# Potato Crab Balls



## mish (Dec 1, 2005)

While I have not tried this one yet, it's different from the same old same old, crab cakes. 

2 med potatoes, peeled & cut into chunks
Salt & black pepper to taste
1 tbsp butter
8 oz crabmeat
1 egg
2 tbsp breadcrumbs
Seasonings:
Salt & black pepper, to taste
1/2 tsp garlic salt
1/2 tsp dried sweet basil
1 tsp white wine
1 tsp worcestershire sauce

Variations:
1/2 cup walnuts, finely chopped or
1/2 cup plain breadcrumbs, cornflakes or potato chips, finely crushed

Bring potatoes to a boil till soft. While potatoes are boiling, combine, crabmeat, eggs, breadcrumbs & seasonings; mix well. Set aside.

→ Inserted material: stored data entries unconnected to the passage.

-- ==== Sys2Proof/Laws/Resets.lean ====
section
/-! SUPPORT. What a reset of device reach and the start after it leave (R77–R83, R99). -/

set_option maxRecDepth 4000
set_option linter.all false

namespace Sys2Proof.Machine

theorem State.n_ite (c : Prop) [Decidable c] (a b : State) (i j : Nat) : (if c then a else b).n i j = if c then a.n i j else b.n i j := by
  split <;> rfl

@[simp] theorem State.n_setPps (s : State) (c : Nat) (x : Pps) (i j : Nat) : (s.setPps c x).n i j = s.n i j := rfl

@[simp] theorem State.n_ppsRest (s : State) (k i j : Nat) : (s.ppsRest k).n i j = s.n i j := by
  unfold State.ppsRest; split <;> simp

/-- Losing synchronisation changes only the domain's SYNC and event status (R266). -/
theorem State.n_unsync_ne (s : State) (d : Nat) {i j : Nat} (hr : ¬ routeKey (odKey i j)) (h1 : odKey i j ≠ odKey (0x2100 + d) 5)
    (h2 : odKey i j ≠ odKey (0x2100 + d) 0x10) : (s.unsync d).n i j = s.n i j := by
  unfold State.unsync
  dsimp only
  rw [State.n_foldl]
  · (simp (disch := first | assumption | decide | (unfold odKey at *; omega) | (unfold routeKey odKey at *; omega) | omega) only [State.n_wr_self, State.n_wrD_self, State.n_setBits_self, State.n_clrBits_self, State.n_setBit_self, State.n_event_self, State.n_addW_self, State.n_cnt_self, State.n_cntS_self, State.n_addH_self, State.n_cntH_self, State.n_hold_reason, State.n_hold_pin, State.n_unhold_self, State.n_enter_self, State.n_wr_ne, State.n_wrD_ne, State.n_setBits_ne, State.n_clrBits_ne, State.n_putBits_ne, State.n_setBit_ne, State.n_event_ne, State.n_addW_ne, State.n_cnt_ne, State.n_cntS_ne, State.n_addH_ne, State.n_cntH_ne, State.n_violate_ne, State.n_hold_ne, State.n_unhold_ne, State.n_enter_ne, State.n_errBit_ne, State.n_record, State.n_same])
  · intro s a; split <;> simp

/-- What a start changes: the power-cycle count, each domain's SYNC, the log's own objects, the integrity event (R77, R83, R266). -/
theorem State.n_beginStart_ne (s : State) {i j : Nat} (hr : ¬ routeKey (odKey i j)) (h1 : odKey i j / 256 ≠ 0x2D00)
    (h2 : odKey i j / 256 < 0x2100 ∨ 0x2104 ≤ odKey i j / 256) (h3 : odKey i j ≠ odKey 0x2E00 6) : s.beginStart.n i j = s.n i j := by
  have h4 : odKey i j ≠ odKey 0x2D00 5 := fun e => h1 (by rw [e]; decide)
  have hu : ∀ s : State, ((List.range 4).foldl (fun s d => s.unsync d) s).n i j = s.n i j := by
    intro s
    refine State.n_foldl' (fun s a ha => ?_) s
    have ha := List.mem_range.mp ha
    exact State.n_unsync_ne s a hr (by unfold odKey at *; omega) (by unfold odKey at *; omega)
  unfold State.beginStart
  extract_lets z0 z1 z2 z3 z4 z5 z6 z7 z8
  have e1 : z1.n i j = s.n i j := rfl
  clear_value z1
  have e2 : z2.n i j = s.n i j := by
    show State.n (if _ then _ else _) i j = _
    split <;> simp (disch := first | assumption | decide | (unfold odKey at *; omega) | (unfold routeKey odKey at *; omega) | omega) only [State.n_wr_self, State.n_wrD_self, State.n_setBits_self, State.n_clrBits_self, State.n_setBit_self, State.n_event_self, State.n_addW_self, State.n_cnt_self, State.n_cntS_self, State.n_addH_self, State.n_cntH_self, State.n_hold_reason, State.n_hold_pin, State.n_unhold_self, State.n_enter_self, State.n_wr_ne, State.n_wrD_ne, State.n_setBits_ne, State.n_clrBits_ne, State.n_putBits_ne, State.n_setBit_ne, State.n_event_ne, State.n_addW_ne, State.n_cnt_ne, State.n_cntS_ne, State.n_addH_ne, State.n_cntH_ne, State.n_violate_ne, State.n_hold_ne, State.n_unhold_ne, State.n_enter_ne, State.n_errBit_ne, State.n_record, e1]
  clear_value z2
  have e3 : z3.n i j = s.n i j := (hu z2).trans e2
  clear_value z3
  have e4 : z4.n i j = s.n i j := (State.n_record _ _ _ _ _ h1 hr (by decide)).trans e3
  clear_value z4
  have e5 : z5.n i j = s.n i j := by
    show State.n (if _ then _ else _) i j = _
    split
    · exact e4
    · exact (State.n_record _ _ _ _ _ h1 hr (by decide)).trans e4
  clear_value z5
  have e6 : z6.n i j = s.n i j := by
    show State.n (match z5.pw.tripNote with | some (k, v) => z5.record 0x0905 (body [(k, 2), (v, 2)]) | none => z5) i j = _
    split
    · exact (State.n_record _ _ _ _ _ h1 hr (by decide)).trans e5
    · exact e5
  clear_value z6
  have e7 : z7.n i j = s.n i j := by
    show State.n (if _ then _ else _) i j = _
    split
    · exact e6
    · exact (State.n_event_ne _ _ _ _ _ _ hr h3).trans e6
  exact e7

Mash cooked potatoes & add butter; mix thoroughly. Season with salt & black pepper. Roll crabmeat mixture into the size of a small ball.

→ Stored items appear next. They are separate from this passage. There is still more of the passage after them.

@[simp] theorem State.setSession_held {s0 : State} (s : State) (c : Nat) (x : Session) (hc : Held s0 s) :
    Held s0 (State.setSession s c x) :=
  held_low (State.setSession_low s c x (low_refl _)) hc
@[simp] theorem State.sessionClose_held {s0 : State} (s : State) (c reason : Nat) (hc : Held s0 s) :
    Held s0 (State.sessionClose s c reason) :=
  held_low (State.sessionClose_low s c reason (low_refl _)) hc
@[simp] theorem State.sessionsEnd_held {s0 : State} (s : State) (path : Nat) (hc : Held s0 s) :
    Held s0 (State.sessionsEnd s path) :=
  held_low (State.sessionsEnd_low s path (low_refl _)) hc
@[simp] theorem State.setDmaCh_held {s0 : State} (s : State) (k : Nat) (x : DmaCh) (hc : Held s0 s) :
    Held s0 (State.setDmaCh s k x) :=
  held_low (State.setDmaCh_low s k x (low_refl _)) hc
@[simp] theorem State.dmaBack_held {s0 : State} (s : State) (k result moved : Nat) (hc : Held s0 s) :
    Held s0 (State.dmaBack s k result moved) :=
  held_low (State.dmaBack_low s k result moved (low_refl _)) hc
@[simp] theorem State.dmaFlush_held {s0 : State} (s : State) (k : Nat) (x0 : Nat) (hc : Held s0 s) :
    Held s0 (State.dmaFlush s k x0) :=
  held_low (State.dmaFlush_low s k x0 (low_refl _)) hc
@[simp] theorem State.dmaPut_held {s0 : State} (s : State) (a : Nat) (d : List Byte) (hc : Held s0 s) :
    Held s0 (State.dmaPut s a d) :=
  held_low (State.dmaPut_low s a d (low_refl _)) hc
@[simp] theorem State.dmaFail_held {s0 : State} (s : State) (k result moved : Nat) (hc : Held s0 s) :
    Held s0 (State.dmaFail s k result moved) :=
  held_low (State.dmaFail_low s k result moved (low_refl _)) hc
@[simp] theorem State.dmaTake_held {s0 : State} (s : State) (k : Nat) (d : List Byte) (bad : Bool) (hc : Held s0 s) :
    Held s0 (State.dmaTake s k d bad) := by
  unfold State.dmaTake
  extract_lets z0
  repeat' first | (first | omega | ((simp +zetaDelta only [odKey, bankIdx, bankStatusSub, canIdx, dmaObj, instBase, launchIdx, coreIdx, dmaIdx, logBase, trigIdx] <;> (try split)) <;> omega)) | (with_reducible first | assumption | apply held_ite | apply State.dmaBack_held | apply State.dmaFail_held | apply State.dmaFlush_held | apply State.dmaPut_held | apply State.emit_held | apply State.fetchBytes_held | apply State.meetDbe_held | apply State.setDmaCh_held | apply State.violate_held | apply State.wr_held | apply held_ite2 | apply held_ite3 | apply held_ite4) | simp only [held_same] | dsimp only | split
@[simp] theorem State.dmaAbort_held {s0 : State} (s : State) (k : Nat) (late : Bool) (hc : Held s0 s) :
    Held s0 (State.dmaAbort s k late) :=
  held_low (State.dmaAbort_low s k late (low_refl _)) hc
@[simp] theorem State.pcieReset_held {s0 : State} (s : State) (hc : Held s0 s) :
    Held s0 (State.pcieReset s) :=
  held_low (State.pcieReset_low s (low_refl _)) hc
@[simp] theorem State.pcieDown_held {s0 : State} (s : State) (hc : Held s0 s) :
    Held s0 (State.pcieDown s) :=
  held_low (State.pcieDown_low s (low_refl _)) hc
@[simp] theorem State.qspiReset_held {s0 : State} (s : State) (hc : Held s0 s) : Held s0 (State.qspiReset s) :=
  held_low (State.qspiReset_low s (low_refl _)) hc
theorem State.effHost_held {s0 : State} (s : State) (p : Path) (i j v : Nat) {t1} (h : State.effHost s p i j v = some t1) (hc : Held s0 s) :
    Held s0 t1 :=
  held_low (State.effHost_low s p i j v h (low_refl _)) hc
@[simp] theorem State.refuse_held {s0 : State} (s : State) (n cause : Nat) (hc : Held s0 s) :
    Held s0 (State.refuse s n cause) :=
  held_low (State.refuse_low s n cause (low_refl _)) hc
@[simp] theorem State.beginInst_held {s0 : State} (s : State) (n : Nat) (f : ImageForm) (at' : Nat) (hc : Held s0 s) : Held s0 (State.beginInst s n f at') :=
  held_low (State.beginInst_low s n f at' (low_refl _)) hc
@[simp] theorem State.instStart_held {s0 : State} (s : State) (n : Nat) (hc : Held s0 s) :
    Held s0 (State.instStart s n) :=
  held_low (State.instStart_low s n (low_refl _)) hc
@[simp] theorem State.objPut_held {s0 : State} (s : State) (o : InstObj) (v : Nat) (hc : Held s0 s) :
    Held s0 (State.objPut s o v) :=
  held_low (State.objPut_low s o v (low_refl _)) hc
@[simp] theorem State.createObjs_held {s0 : State} (s : State) (n : Nat) (l : List InstObj) (hc : Held s0 s) :
    Held s0 (State.createObjs s n l) :=
  held_low (State.createObjs_low s n l (low_refl _)) hc
@[simp] theorem State.instPorts_held {s0 : State} (s : State) (n : Nat) (hc : Held s0 s) : Held s0 (s.instPorts n) :=
  held_low (State.instPorts_low s n (low_refl _)) hc
@[simp] theorem State.instBind_held {s0 : State} (s : State) (n : Nat) (b : Nat × Nat × Nat) (hc : Held s0 s) :
    Held s0 (State.instBind s n b) :=
  held_low (State.instBind_low s n b (low_refl _)) hc
@[simp] theorem State.instEnd_held {s0 : State} (s : State) (n : Nat) (hc : Held s0 s) :
    Held s0 (State.instEnd s n) :=
  held_low (State.instEnd_low s n (low_refl _)) hc
@[simp] theorem State.instStop_held {s0 : State} (s : State) (n : Nat) (hc : Held s0 s) :
    Held s0 (State.instStop s n) :=
  held_low (State.instStop_low s n (low_refl _)) hc
@[simp] theorem State.instDone_held {s0 : State} (s : State) (n : Nat) (binds : List (Nat × Nat × Nat)) (hc : Held s0 s) :
    Held s0 (State.instDone s n binds) :=
  held_low (State.instDone_low s n binds (low_refl _)) hc
theorem State.effInst_held {s0 : State} (s : State) (i j v : Nat) {t} (h : s.effInst i j v = some t) (hc : Held s0 s) : Held s0 t :=
  held_low (State.effInst_low s i j v h (low_refl _)) hc
@[simp] theorem State.statusClear_held {s0 : State} (s : State) (i j v again : Nat) (hk : i * 256 + j < 0x2001 * 256 ∨ 0x2005 * 256 ≤ i * 256) (hc : Held s0 s) :
    Held s0 (State.statusClear s i j v again) := by
  unfold State.statusClear
  repeat' first | (first | omega | ((simp +zetaDelta only [odKey, bankIdx, bankStatusSub, canIdx, dmaObj, instBase, launchIdx, coreIdx, dmaIdx, logBase, trigIdx] <;> (try split)) <;> omega)) | (with_reducible first | assumption | apply State.clrBits_held | apply State.route_held | apply State.setBits_held) | dsimp only
theorem State.effCommon_held {s0 : State} (s : State) (p : Path) (i j v : Nat) {t1} (h : State.effCommon s p i j v = some t1) (hc : Held s0 s) :
    Held s0 t1 := by
  unfold State.effCommon at h
  rcases ite_some h with ⟨he, h⟩ | ⟨-, h⟩
  · cases h; exact State.statusClear_held _ _ _ _ _ (isEventStatus_far i j he) hc
  rcases ite_some h with ⟨-, h⟩ | ⟨-, h⟩
  · cases h; exact State.paramOp_held _ _ _ hc
  rcases ite_some h with ⟨-, h⟩ | ⟨-, h⟩
  · cases h; exact State.paramOp_held _ _ _ hc
  rcases ite_some h with ⟨-, h⟩ | ⟨-, h⟩
  · cases h; exact State.clearTries_held _ _ hc
  rcases ite_some h with ⟨e, h⟩ | ⟨-, h⟩
  · cases h; exact State.clrBits_held _ _ _ _ (by simp only [odKey]; omega) hc
  rcases ite_some h with ⟨-, h⟩ | ⟨-, h⟩
  · cases h; exact State.doCommit_held _ hc
  rcases ite_some h with ⟨-, h⟩ | ⟨-, h⟩
  · cases h; exact State.doBankPower_held _ _ _ hc
  rcases ite_some h with ⟨-, h⟩ | ⟨-, h⟩
  · cases h; exact State.clearLog_held _ _ hc
  rcases ite_some h with ⟨-, h⟩ | ⟨-, h⟩
  · cases h; exact held_ite (State.disarm_held _ _ _ hc) (State.doArm_held _ _ hc)
  rcases ite_some h with ⟨-, h⟩ | ⟨-, h⟩
  · cases h; exact held_ite (State.doTestInService_held _ _ _ hc) (State.violate_held _ _ hc)
  · cases h

theorem State.effMbox_held {s0 : State} (s : State) (i j v : Nat) {t1} (h : State.effMbox s i j v = some t1) (hc : Held s0 s) :
    Held s0 t1 :=
  held_low (State.effMbox_low s i j v h (low_refl _)) hc
theorem State.effEngine_held {s0 : State} (s : State) (p : Path) (i j v : Nat) {t1} (h : State.effEngine s p i j v = some t1) (hc : Held s0 s) :
    Held s0 t1 :=
  held_low (State.effEngine_low s p i j v h (low_refl _)) hc
theorem State.effPer_held {s0 : State} (s : State) (p : Path) (i j v : Nat) {t1} (h : State.effPer s p i j v = some t1) (hc : Held s0 s) :
    Held s0 t1 := by
  simp only [State.effPer] at h
  repeat' split at h
  all_goals first | (simp only [Option.some.injEq, reduceCtorEq] at h; done) | (simp only [Option.some.injEq] at h; subst h)
  all_goals (repeat' first | (first | omega | ((simp +zetaDelta only [odKey, bankIdx, bankStatusSub, canIdx, dmaObj, instBase, launchIdx, coreIdx, dmaIdx, logBase, trigIdx] <;> (try split)) <;> omega)) | (with_reducible first | assumption | apply held_ite | apply State.changeAsk_held | apply State.guardCommit_held | apply State.mgmtSend_held | apply State.perEnable_held | apply State.slotLoad_held | apply State.wr_held) | simp only [held_same] | intro _ | dsimp only | split)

Scoop 1 tbsp of mashed potatoes to make it into a ball, then press flat & wrap it around the crab ball. Wrap well & roll it into a round ball. Heat oil & deep fry crabmeat balls till golden brown. Serve hot with chili sauce.

For variations, coat crab balls with either one of the suggestions above before deep frying. May also mix everything together to form balls & deep fry.

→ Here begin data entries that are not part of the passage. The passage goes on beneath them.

-- ==== Sys2Proof/Laws/HeldExec.lean ====
section
/-! SUPPORT. Every command keeps the rule of HOLD_N (R73; Laws/Held.lean). -/

namespace Sys2Proof.Machine
set_option maxRecDepth 4000
set_option linter.all false
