-- ==== Sys2Proof/Laws/Kept.lean ====
section
/-! SUPPORT. What every operation of the model keeps: the queue of waiting commands, what has been emitted, the clock and the
counter of free values (neither goes back), and the canonical form of memory and of the Object Dictionary. One lemma per
operation: if all of this is kept from `s0` to `s`, it is kept from `s0` to the operation's result on `s`. -/

namespace Sys2Proof.Machine
set_option maxRecDepth 4000
set_option linter.all false

/-- From `s0` to `s` the queue is the same, outputs are only appended, the clock and the counter of free values do not go back,
and a canonical state stays canonical. -/
def Kept (s0 s : State) : Prop :=
  s.pending = s0.pending ∧ (∃ l, s.out = s0.out ++ l) ∧ s0.ticks ≤ s.ticks ∧ s0.freeCtr ≤ s.freeCtr ∧
    (s0.Canonical → s.Canonical)

theorem kept_refl (s : State) : Kept s s := ⟨rfl, ⟨[], by simp⟩, Nat.le_refl _, Nat.le_refl _, id⟩

/-! ### Updates of single fields -/

theorem kept_same {s0 s : State} {x5 x6 x7 x8 x9 x10 x11 x12 x13 x14 x15 x16 x17 x18 x20 x21 x22 x23 x24 x25 x26 x27 x28 x29 x30 x31 x32} : Kept s0 (State.mk s.pending s.freeCtr s.out s.od s.mem x5 x6 x7 x8 x9 x10 x11 x12 x13 x14 x15 x16 x17 x18 s.ticks x20 x21 x22 x23 x24 x25 x26 x27 x28 x29 x30 x31 x32) ↔ Kept s0 s :=
  Iff.rfl
theorem kept_od {s0 s : State} {x5 x6 x7 x8 x9 x10 x11 x12 x13 x14 x15 x16 x17 x18 x20 x21 x22 x23 x24 x25 x26 x27 x28 x29 x30 x31 x32} {k : Nat} {v : DWord} (h : Kept s0 s) : Kept s0 (State.mk s.pending s.freeCtr s.out (tblSet odDefault k v s.od) s.mem x5 x6 x7 x8 x9 x10 x11 x12 x13 x14 x15 x16 x17 x18 s.ticks x20 x21 x22 x23 x24 x25 x26 x27 x28 x29 x30 x31 x32) :=
  ⟨h.1, h.2.1, h.2.2.1, h.2.2.2.1, fun c => ⟨(h.2.2.2.2 c).1, tblWf_set _ _ _ _ (h.2.2.2.2 c).2⟩⟩
theorem kept_odClear {s0 s : State} {x5 x6 x7 x8 x9 x10 x11 x12 x13 x14 x15 x16 x17 x18 x20 x21 x22 x23 x24 x25 x26 x27 x28 x29 x30 x31 x32} {k v : Nat} (h : Kept s0 s) : Kept s0 (State.mk s.pending s.freeCtr s.out (tblClear k v s.od) s.mem x5 x6 x7 x8 x9 x10 x11 x12 x13 x14 x15 x16 x17 x18 s.ticks x20 x21 x22 x23 x24 x25 x26 x27 x28 x29 x30 x31 x32) :=
  ⟨h.1, h.2.1, h.2.2.1, h.2.2.2.1, fun c => ⟨(h.2.2.2.2 c).1, tblWf_clear _ _ _ _ (h.2.2.2.2 c).2⟩⟩
theorem kept_odKeep {s0 s : State} {x5 x6 x7 x8 x9 x10 x11 x12 x13 x14 x15 x16 x17 x18 x20 x21 x22 x23 x24 x25 x26 x27 x28 x29 x30 x31 x32} {f : Nat → Bool} (h : Kept s0 s) : Kept s0 (State.mk s.pending s.freeCtr s.out (tblKeep f s.od) s.mem x5 x6 x7 x8 x9 x10 x11 x12 x13 x14 x15 x16 x17 x18 s.ticks x20 x21 x22 x23 x24 x25 x26 x27 x28 x29 x30 x31 x32) :=
  ⟨h.1, h.2.1, h.2.2.1, h.2.2.2.1, fun c => ⟨(h.2.2.2.2 c).1, tblWf_keep _ _ _ (h.2.2.2.2 c).2⟩⟩
theorem kept_mem {s0 s : State} {x5 x6 x7 x8 x9 x10 x11 x12 x13 x14 x15 x16 x17 x18 x20 x21 x22 x23 x24 x25 x26 x27 x28 x29 x30 x31 x32} {k : Nat} {v : Byte} (h : Kept s0 s) : Kept s0 (State.mk s.pending s.freeCtr s.out s.od (tblSet memDefault k v s.mem) x5 x6 x7 x8 x9 x10 x11 x12 x13 x14 x15 x16 x17 x18 s.ticks x20 x21 x22 x23 x24 x25 x26 x27 x28 x29 x30 x31 x32) :=
  ⟨h.1, h.2.1, h.2.2.1, h.2.2.2.1, fun c => ⟨tblWf_set _ _ _ _ (h.2.2.2.2 c).1, (h.2.2.2.2 c).2⟩⟩
theorem kept_memClear {s0 s : State} {x5 x6 x7 x8 x9 x10 x11 x12 x13 x14 x15 x16 x17 x18 x20 x21 x22 x23 x24 x25 x26 x27 x28 x29 x30 x31 x32} {k v : Nat} (h : Kept s0 s) : Kept s0 (State.mk s.pending s.freeCtr s.out s.od (tblClear k v s.mem) x5 x6 x7 x8 x9 x10 x11 x12 x13 x14 x15 x16 x17 x18 s.ticks x20 x21 x22 x23 x24 x25 x26 x27 x28 x29 x30 x31 x32) :=
  ⟨h.1, h.2.1, h.2.2.1, h.2.2.2.1, fun c => ⟨tblWf_clear _ _ _ _ (h.2.2.2.2 c).1, (h.2.2.2.2 c).2⟩⟩
theorem kept_keepBoth {s0 s : State} {x5 x6 x7 x8 x9 x10 x11 x12 x13 x14 x15 x16 x17 x18 x20 x21 x22 x23 x24 x25 x26 x27 x28 x29 x30 x31 x32} {f g : Nat → Bool} (h : Kept s0 s) : Kept s0 (State.mk s.pending s.freeCtr s.out (tblKeep g s.od) (tblKeep f s.mem) x5 x6 x7 x8 x9 x10 x11 x12 x13 x14 x15 x16 x17 x18 s.ticks x20 x21 x22 x23 x24 x25 x26 x27 x28 x29 x30 x31 x32) :=
  ⟨h.1, h.2.1, h.2.2.1, h.2.2.2.1, fun c => ⟨tblWf_keep _ _ _ (h.2.2.2.2 c).1, tblWf_keep _ _ _ (h.2.2.2.2 c).2⟩⟩
theorem kept_out {s0 s : State} {x5 x6 x7 x8 x9 x10 x11 x12 x13 x14 x15 x16 x17 x18 x20 x21 x22 x23 x24 x25 x26 x27 x28 x29 x30 x31 x32} {l : List Out} (h : Kept s0 s) : Kept s0 (State.mk s.pending s.freeCtr (s.out ++ l) s.od s.mem x5 x6 x7 x8 x9 x10 x11 x12 x13 x14 x15 x16 x17 x18 s.ticks x20 x21 x22 x23 x24 x25 x26 x27 x28 x29 x30 x31 x32) :=
  ⟨h.1, by obtain ⟨a, e⟩ := h.2.1; exact ⟨a ++ l, by rw [e, List.append_assoc]⟩, h.2.2.1, h.2.2.2.1, h.2.2.2.2⟩
theorem kept_free {s0 s : State} {x5 x6 x7 x8 x9 x10 x11 x12 x13 x14 x15 x16 x17 x18 x20 x21 x22 x23 x24 x25 x26 x27 x28 x29 x30 x31 x32} {k : Nat} (h : Kept s0 s) : Kept s0 (State.mk s.pending (s.freeCtr + k) s.out s.od s.mem x5 x6 x7 x8 x9 x10 x11 x12 x13 x14 x15 x16 x17 x18 s.ticks x20 x21 x22 x23 x24 x25 x26 x27 x28 x29 x30 x31 x32) :=
  ⟨h.1, h.2.1, h.2.2.1, Nat.le_trans h.2.2.2.1 (Nat.le_add_right _ _), h.2.2.2.2⟩
theorem kept_ticks {s0 s : State} {x5 x6 x7 x8 x9 x10 x11 x12 x13 x14 x15 x16 x17 x18 x20 x21 x22 x23 x24 x25 x26 x27 x28 x29 x30 x31 x32} {k : Nat} (h : Kept s0 s) : Kept s0 (State.mk s.pending s.freeCtr s.out s.od s.mem x5 x6 x7 x8 x9 x10 x11 x12 x13 x14 x15 x16 x17 x18 (s.ticks + k) x20 x21 x22 x23 x24 x25 x26 x27 x28 x29 x30 x31 x32) :=
  ⟨h.1, h.2.1, Nat.le_trans h.2.2.1 (Nat.le_add_right _ _), h.2.2.2.1, h.2.2.2.2⟩

theorem kept_foldl {α : Type} {s0 : State} {f : State → α → State} (h : ∀ s a, Kept s0 s → Kept s0 (f s a)) {l : List α}
    {s : State} (hs : Kept s0 s) : Kept s0 (l.foldl f s) := by
  induction l generalizing s with
  | nil => exact hs
  | cons x l ih => exact ih (h _ _ hs)

theorem kept_ite {s0 : State} {c : Prop} [Decidable c] {a b : State} (ha : Kept s0 a) (hb : Kept s0 b) :
    Kept s0 (if c then a else b) := by
  split <;> assumption

theorem kept_ite2 {α : Type} {s0 : State} {c : Prop} [Decidable c] {a b : α × State} (ha : Kept s0 a.2) (hb : Kept s0 b.2) :
    Kept s0 (if c then a else b).2 := by
  split <;> assumption

theorem kept_ite3 {α β : Type} {s0 : State} {c : Prop} [Decidable c] {a b : α × β × State} (ha : Kept s0 a.2.2)
    (hb : Kept s0 b.2.2) : Kept s0 (if c then a else b).2.2 := by
  split <;> assumption

theorem kept_ite4 {α β γ : Type} {s0 : State} {c : Prop} [Decidable c] {a b : α × β × γ × State} (ha : Kept s0 a.2.2.2)
    (hb : Kept s0 b.2.2.2) : Kept s0 (if c then a else b).2.2.2 := by
  split <;> assumption

theorem kept_orElse {α : Type} {a : Option α} {f : Unit → Option α} {t : α} (h : a.orElse f = some t) :
    a = some t ∨ f () = some t := by
  cases a <;> simp_all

Make sure hands are damp but not wet when working with potatoes so they won't stick to your hands.


----------



## marmalady (Dec 2, 2005)

Mish, these look yummy - and great for folks planning holiday parties on a budget, too!

There's an old Italian restaurant in NYC, Little Italy, that serves 'shrimp balls'; sounds like a similar recipe, tho I don't think there were potatoes in it.  They were deep fried, had chunks of shrimp, and were served over pasta with red sauce.  Yum!


----------